## [TASK DESCRIPTION]
Return the line containing "fun k hk =>" and all lines after it exactly; stop at the end of the material.

RECORDS TO PROCESS Block Start

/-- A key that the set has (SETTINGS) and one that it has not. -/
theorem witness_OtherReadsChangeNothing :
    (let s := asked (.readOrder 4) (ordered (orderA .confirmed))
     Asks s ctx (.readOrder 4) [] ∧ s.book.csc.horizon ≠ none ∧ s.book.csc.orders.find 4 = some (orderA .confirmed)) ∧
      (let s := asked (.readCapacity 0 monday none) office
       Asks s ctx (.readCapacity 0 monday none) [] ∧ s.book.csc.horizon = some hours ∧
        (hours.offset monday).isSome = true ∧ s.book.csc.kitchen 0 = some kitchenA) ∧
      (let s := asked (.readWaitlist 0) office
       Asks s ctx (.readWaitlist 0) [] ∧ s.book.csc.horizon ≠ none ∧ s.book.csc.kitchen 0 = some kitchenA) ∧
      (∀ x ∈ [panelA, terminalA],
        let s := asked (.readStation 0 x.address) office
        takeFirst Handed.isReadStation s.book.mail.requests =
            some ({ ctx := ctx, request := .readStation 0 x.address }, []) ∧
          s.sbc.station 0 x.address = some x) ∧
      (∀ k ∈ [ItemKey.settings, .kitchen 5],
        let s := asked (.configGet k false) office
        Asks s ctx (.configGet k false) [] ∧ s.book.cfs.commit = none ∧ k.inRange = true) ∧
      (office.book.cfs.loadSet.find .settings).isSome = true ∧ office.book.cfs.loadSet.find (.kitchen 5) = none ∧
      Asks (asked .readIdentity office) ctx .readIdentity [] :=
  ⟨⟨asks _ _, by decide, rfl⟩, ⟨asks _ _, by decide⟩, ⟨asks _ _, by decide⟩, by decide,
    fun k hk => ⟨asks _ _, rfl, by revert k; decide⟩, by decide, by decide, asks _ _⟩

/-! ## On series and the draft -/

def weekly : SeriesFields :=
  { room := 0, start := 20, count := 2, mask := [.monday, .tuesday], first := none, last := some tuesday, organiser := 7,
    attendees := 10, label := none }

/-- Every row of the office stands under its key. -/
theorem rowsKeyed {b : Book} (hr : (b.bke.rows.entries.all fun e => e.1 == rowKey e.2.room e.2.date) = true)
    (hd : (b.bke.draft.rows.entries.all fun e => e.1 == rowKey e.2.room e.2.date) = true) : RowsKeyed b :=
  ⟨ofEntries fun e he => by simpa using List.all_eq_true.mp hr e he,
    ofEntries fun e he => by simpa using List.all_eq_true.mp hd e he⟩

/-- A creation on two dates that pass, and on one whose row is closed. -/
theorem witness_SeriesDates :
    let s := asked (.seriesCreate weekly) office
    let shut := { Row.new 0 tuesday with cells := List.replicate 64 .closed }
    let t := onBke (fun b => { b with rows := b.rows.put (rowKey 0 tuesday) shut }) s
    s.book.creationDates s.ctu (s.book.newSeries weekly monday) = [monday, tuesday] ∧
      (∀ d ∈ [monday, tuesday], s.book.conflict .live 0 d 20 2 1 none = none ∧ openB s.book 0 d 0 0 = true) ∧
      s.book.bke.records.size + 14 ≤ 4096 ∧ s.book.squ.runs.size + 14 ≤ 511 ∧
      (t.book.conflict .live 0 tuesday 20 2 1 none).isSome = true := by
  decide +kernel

RECORDS TO PROCESS Block End

## [ANSWER BELOW]
    fun k hk => ⟨asks _ _, rfl, by revert k; decide⟩, by decide, by decide, asks _ _⟩

/-! ## On series and the draft -/

def weekly : SeriesFields :=
  { room := 0, start := 20, count := 2, mask := [.monday, .tuesday], first := none, last := some tuesday, organiser := 7,
    attendees := 10, label := none }

/-- Every row of the office stands under its key. -/
theorem rowsKeyed {b : Book} (hr : (b.bke.rows.entries.all fun e => e.1 == rowKey e.2.room e.2.date) = true)
    (hd : (b.bke.draft.rows.entries.all fun e => e.1 == rowKey e.2.room e.2.date) = true) : RowsKeyed b :=
  ⟨ofEntries fun e he => by simpa using List.all_eq_true.mp hr e he,
    ofEntries fun e he => by simpa using List.all_eq_true.mp hd e he⟩

/-- A creation on two dates that pass, and on one whose row is closed. -/
theorem witness_SeriesDates :
    let s := asked (.seriesCreate weekly) office
    let shut := { Row.new 0 tuesday with cells := List.replicate 64 .closed }
    let t := onBke (fun b => { b with rows := b.rows.put (rowKey 0 tuesday) shut }) s
    s.book.creationDates s.ctu (s.book.newSeries weekly monday) = [monday, tuesday] ∧
      (∀ d ∈ [monday, tuesday], s.book.conflict .live 0 d 20 2 1 none = none ∧ openB s.book 0 d 0 0 = true) ∧
      s.book.bke.records.size + 14 ≤ 4096 ∧ s.book.squ.runs.size + 14 ≤ 511 ∧
      (t.book.conflict .live 0 tuesday 20 2 1 none).isSome = true := by
  decide +kernel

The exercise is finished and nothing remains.